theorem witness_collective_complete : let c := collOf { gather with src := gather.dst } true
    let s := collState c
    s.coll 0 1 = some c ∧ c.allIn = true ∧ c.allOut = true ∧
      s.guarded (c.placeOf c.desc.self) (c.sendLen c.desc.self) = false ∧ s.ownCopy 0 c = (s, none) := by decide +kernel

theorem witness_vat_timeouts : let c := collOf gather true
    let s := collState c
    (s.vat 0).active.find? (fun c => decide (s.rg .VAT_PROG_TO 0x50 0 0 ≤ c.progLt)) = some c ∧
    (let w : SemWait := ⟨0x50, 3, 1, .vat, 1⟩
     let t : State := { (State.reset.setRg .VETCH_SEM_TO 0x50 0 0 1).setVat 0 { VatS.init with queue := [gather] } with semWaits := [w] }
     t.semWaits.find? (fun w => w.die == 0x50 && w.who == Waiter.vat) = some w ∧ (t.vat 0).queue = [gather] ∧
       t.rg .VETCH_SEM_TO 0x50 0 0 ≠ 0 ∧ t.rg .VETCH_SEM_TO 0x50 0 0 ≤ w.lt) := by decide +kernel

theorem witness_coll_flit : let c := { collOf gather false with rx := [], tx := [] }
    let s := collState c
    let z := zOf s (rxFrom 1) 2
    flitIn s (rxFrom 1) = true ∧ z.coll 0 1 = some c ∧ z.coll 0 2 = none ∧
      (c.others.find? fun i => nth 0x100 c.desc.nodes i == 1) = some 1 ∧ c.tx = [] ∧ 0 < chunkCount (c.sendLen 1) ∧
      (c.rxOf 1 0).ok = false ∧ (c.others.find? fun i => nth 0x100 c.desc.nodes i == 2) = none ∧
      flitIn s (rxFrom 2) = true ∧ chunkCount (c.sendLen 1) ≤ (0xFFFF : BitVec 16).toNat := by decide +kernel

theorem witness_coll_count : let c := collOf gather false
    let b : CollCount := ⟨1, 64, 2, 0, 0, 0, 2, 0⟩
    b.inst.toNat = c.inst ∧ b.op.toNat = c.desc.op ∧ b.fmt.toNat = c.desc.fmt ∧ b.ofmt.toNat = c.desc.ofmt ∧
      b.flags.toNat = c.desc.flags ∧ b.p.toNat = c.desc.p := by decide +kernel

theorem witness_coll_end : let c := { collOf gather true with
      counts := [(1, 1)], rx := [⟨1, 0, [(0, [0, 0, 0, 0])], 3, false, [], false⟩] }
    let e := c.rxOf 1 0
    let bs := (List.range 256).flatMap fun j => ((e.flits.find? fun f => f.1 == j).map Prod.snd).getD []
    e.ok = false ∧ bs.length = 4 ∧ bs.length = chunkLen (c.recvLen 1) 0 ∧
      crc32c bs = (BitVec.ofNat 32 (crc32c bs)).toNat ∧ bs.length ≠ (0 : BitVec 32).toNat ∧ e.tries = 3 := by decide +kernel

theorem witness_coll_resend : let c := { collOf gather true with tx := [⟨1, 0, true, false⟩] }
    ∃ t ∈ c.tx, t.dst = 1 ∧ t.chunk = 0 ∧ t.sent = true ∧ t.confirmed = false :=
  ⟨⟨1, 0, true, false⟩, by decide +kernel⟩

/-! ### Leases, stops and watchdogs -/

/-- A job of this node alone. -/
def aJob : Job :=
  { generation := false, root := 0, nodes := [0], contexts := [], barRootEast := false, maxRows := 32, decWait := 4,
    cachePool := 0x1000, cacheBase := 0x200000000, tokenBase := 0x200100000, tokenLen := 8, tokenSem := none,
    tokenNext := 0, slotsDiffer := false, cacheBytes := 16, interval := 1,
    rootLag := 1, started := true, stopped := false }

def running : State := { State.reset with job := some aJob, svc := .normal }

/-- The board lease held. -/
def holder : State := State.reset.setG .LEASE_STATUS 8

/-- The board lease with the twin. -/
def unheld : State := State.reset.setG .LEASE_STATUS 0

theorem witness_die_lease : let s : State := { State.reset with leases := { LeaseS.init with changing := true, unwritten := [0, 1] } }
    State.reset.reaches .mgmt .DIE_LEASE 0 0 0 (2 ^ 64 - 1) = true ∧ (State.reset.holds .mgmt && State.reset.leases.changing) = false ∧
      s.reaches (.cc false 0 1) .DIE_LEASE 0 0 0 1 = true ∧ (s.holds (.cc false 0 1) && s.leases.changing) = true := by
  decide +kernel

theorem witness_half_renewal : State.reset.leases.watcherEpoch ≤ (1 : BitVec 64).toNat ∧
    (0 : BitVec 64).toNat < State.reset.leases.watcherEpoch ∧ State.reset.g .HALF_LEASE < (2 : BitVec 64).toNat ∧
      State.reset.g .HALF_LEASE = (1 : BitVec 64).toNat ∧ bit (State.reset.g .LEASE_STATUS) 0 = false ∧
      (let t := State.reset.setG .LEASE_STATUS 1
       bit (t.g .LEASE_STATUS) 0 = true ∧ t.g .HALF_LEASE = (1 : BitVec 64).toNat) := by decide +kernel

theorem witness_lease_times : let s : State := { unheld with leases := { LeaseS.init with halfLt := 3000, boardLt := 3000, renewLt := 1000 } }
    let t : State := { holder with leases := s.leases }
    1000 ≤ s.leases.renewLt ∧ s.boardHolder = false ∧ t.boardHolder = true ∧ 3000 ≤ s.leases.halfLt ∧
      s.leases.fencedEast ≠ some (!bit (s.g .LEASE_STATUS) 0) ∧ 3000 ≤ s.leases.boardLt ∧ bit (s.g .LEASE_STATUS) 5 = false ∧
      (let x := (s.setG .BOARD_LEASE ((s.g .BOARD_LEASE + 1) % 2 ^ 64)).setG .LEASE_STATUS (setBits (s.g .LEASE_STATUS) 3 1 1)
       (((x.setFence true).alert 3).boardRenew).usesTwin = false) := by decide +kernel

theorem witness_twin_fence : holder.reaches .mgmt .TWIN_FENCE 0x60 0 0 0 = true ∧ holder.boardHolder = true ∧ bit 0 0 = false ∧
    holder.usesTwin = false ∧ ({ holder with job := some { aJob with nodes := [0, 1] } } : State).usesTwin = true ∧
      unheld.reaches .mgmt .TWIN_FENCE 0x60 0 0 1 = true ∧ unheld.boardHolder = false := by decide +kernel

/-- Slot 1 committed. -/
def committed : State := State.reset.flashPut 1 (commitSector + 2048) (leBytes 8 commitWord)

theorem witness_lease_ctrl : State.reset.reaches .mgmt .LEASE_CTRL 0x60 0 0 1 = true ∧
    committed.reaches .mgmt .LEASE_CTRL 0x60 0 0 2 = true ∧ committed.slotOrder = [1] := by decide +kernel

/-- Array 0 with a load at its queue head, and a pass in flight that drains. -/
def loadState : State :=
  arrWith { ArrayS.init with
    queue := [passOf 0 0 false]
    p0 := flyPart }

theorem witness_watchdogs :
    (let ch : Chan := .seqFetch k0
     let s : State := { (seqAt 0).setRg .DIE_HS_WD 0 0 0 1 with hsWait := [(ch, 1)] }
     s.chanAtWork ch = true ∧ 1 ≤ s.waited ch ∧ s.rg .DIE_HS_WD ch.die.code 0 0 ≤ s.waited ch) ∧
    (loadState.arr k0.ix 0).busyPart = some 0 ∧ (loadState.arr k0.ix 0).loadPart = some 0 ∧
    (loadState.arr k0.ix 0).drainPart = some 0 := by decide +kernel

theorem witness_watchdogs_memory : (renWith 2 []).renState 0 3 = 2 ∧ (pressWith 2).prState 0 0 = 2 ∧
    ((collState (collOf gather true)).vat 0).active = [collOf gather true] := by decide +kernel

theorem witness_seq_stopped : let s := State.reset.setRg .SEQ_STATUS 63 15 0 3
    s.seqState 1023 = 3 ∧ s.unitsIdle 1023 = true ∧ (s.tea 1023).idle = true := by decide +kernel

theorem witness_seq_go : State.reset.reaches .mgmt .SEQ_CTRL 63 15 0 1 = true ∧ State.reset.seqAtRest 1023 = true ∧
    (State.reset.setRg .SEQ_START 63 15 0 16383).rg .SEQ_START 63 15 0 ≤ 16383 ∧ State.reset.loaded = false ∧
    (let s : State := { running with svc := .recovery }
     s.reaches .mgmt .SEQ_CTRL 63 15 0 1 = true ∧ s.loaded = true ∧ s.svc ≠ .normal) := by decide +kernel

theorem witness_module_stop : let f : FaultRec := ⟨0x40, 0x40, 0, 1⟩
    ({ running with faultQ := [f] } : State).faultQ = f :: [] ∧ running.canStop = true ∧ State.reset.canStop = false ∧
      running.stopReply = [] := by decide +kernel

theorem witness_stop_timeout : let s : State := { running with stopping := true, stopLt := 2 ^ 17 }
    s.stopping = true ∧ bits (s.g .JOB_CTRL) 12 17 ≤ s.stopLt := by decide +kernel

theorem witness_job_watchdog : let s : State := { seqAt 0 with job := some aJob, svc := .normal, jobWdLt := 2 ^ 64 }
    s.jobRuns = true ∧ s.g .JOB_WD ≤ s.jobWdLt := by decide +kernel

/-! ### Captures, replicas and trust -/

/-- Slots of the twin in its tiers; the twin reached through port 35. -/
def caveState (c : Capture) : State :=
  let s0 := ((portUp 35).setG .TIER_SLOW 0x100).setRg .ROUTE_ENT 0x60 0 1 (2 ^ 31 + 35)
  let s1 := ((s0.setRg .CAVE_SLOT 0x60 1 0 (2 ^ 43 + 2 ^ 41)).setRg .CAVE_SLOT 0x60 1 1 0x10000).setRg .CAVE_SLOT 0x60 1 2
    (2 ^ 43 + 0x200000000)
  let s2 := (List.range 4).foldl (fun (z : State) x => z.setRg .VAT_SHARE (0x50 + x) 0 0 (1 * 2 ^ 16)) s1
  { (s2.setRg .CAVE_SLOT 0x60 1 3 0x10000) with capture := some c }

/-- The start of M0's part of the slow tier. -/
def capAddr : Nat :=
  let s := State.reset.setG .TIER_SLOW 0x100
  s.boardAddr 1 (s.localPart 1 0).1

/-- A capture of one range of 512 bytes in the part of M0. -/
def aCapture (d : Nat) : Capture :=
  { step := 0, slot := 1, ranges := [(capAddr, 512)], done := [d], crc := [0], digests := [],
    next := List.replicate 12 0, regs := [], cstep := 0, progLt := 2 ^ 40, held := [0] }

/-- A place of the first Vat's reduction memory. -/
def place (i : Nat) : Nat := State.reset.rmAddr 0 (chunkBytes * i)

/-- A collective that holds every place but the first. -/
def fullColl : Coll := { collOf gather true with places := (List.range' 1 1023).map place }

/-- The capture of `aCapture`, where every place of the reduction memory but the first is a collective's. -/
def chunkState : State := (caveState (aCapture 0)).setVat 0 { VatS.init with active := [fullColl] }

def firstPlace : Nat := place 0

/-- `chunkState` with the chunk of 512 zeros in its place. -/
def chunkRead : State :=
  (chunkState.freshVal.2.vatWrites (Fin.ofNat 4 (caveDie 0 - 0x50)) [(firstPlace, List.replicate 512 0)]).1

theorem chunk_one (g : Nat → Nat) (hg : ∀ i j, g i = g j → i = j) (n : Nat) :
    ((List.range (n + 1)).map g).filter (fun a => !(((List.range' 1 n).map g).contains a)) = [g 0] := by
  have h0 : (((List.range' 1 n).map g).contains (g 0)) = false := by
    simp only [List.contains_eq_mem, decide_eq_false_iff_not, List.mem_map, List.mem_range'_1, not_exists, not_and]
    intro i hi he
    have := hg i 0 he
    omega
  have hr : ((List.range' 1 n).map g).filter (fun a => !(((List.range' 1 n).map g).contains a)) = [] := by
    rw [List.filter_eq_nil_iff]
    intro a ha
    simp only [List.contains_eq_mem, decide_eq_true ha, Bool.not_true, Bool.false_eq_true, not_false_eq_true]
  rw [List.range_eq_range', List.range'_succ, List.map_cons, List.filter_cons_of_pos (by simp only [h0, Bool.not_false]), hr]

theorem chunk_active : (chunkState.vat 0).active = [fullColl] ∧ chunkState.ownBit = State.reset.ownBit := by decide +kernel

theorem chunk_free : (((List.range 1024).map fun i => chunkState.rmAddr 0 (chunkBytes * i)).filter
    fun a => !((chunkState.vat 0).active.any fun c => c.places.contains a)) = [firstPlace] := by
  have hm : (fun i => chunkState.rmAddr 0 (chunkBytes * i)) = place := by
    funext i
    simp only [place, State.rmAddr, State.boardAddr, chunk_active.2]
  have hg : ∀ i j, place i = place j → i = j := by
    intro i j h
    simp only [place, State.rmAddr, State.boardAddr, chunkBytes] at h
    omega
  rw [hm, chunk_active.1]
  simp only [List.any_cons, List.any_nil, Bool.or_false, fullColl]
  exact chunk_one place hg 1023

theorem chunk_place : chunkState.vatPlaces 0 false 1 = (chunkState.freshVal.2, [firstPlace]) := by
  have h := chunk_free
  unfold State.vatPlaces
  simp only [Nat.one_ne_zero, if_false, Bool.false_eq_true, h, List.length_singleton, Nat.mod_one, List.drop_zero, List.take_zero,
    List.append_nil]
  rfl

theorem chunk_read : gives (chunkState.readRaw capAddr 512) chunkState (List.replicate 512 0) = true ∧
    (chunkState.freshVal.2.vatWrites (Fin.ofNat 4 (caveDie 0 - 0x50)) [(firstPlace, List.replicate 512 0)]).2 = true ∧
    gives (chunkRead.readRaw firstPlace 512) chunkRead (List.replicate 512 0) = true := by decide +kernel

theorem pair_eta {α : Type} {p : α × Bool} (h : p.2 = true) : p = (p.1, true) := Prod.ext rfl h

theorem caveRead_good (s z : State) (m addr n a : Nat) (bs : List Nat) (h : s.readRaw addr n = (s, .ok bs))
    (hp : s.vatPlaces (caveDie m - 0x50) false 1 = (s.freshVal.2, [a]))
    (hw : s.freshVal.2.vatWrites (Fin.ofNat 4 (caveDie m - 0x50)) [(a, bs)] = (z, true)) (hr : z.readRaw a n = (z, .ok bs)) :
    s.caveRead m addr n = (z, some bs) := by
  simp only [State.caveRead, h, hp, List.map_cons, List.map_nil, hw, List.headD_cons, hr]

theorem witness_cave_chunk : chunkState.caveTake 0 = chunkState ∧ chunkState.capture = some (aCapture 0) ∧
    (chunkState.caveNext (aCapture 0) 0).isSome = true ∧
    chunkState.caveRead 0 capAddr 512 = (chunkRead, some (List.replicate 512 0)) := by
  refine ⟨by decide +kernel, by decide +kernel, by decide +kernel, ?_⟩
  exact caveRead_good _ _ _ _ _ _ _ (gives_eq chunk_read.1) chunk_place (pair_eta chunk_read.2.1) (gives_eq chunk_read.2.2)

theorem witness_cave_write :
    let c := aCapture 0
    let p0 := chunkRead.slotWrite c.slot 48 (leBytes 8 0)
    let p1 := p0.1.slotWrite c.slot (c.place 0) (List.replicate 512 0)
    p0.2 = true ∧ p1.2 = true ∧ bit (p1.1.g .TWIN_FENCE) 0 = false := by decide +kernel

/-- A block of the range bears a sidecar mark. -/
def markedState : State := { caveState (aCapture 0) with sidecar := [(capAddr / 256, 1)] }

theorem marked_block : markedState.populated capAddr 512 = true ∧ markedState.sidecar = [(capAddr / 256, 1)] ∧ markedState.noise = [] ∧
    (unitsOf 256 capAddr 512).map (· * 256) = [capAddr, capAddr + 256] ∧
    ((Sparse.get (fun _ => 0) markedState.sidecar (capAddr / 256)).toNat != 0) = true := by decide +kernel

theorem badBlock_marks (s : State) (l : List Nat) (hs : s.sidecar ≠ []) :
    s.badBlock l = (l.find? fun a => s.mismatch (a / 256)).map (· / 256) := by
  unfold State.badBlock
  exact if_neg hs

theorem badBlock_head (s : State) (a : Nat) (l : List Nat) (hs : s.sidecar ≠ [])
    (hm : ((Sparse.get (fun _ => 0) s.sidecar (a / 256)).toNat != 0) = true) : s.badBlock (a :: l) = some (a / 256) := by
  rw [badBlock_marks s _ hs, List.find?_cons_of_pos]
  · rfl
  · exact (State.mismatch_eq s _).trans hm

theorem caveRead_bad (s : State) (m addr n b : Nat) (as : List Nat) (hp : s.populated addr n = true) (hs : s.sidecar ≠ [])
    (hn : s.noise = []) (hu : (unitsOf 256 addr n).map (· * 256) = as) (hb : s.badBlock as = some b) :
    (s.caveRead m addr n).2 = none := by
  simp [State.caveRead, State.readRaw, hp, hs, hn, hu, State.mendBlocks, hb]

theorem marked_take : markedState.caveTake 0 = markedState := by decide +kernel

====

- What is required: Keeping every character as it is, restate the lines above that run from the line with "theorem witness_watchdogs_memory : (renWith" through the line with "theorem witness_stop_timeout : let", both included, and nothing else.

- Task solution:
theorem witness_watchdogs_memory : (renWith 2 []).renState 0 3 = 2 ∧ (pressWith 2).prState 0 0 = 2 ∧
    ((collState (collOf gather true)).vat 0).active = [collOf gather true] := by decide +kernel

theorem witness_seq_stopped : let s := State.reset.setRg .SEQ_STATUS 63 15 0 3
    s.seqState 1023 = 3 ∧ s.unitsIdle 1023 = true ∧ (s.tea 1023).idle = true := by decide +kernel

theorem witness_seq_go : State.reset.reaches .mgmt .SEQ_CTRL 63 15 0 1 = true ∧ State.reset.seqAtRest 1023 = true ∧
    (State.reset.setRg .SEQ_START 63 15 0 16383).rg .SEQ_START 63 15 0 ≤ 16383 ∧ State.reset.loaded = false ∧
    (let s : State := { running with svc := .recovery }
     s.reaches .mgmt .SEQ_CTRL 63 15 0 1 = true ∧ s.loaded = true ∧ s.svc ≠ .normal) := by decide +kernel

theorem witness_module_stop : let f : FaultRec := ⟨0x40, 0x40, 0, 1⟩
    ({ running with faultQ := [f] } : State).faultQ = f :: [] ∧ running.canStop = true ∧ State.reset.canStop = false ∧
      running.stopReply = [] := by decide +kernel

theorem witness_stop_timeout : let s : State := { running with stopping := true, stopLt := 2 ^ 17 }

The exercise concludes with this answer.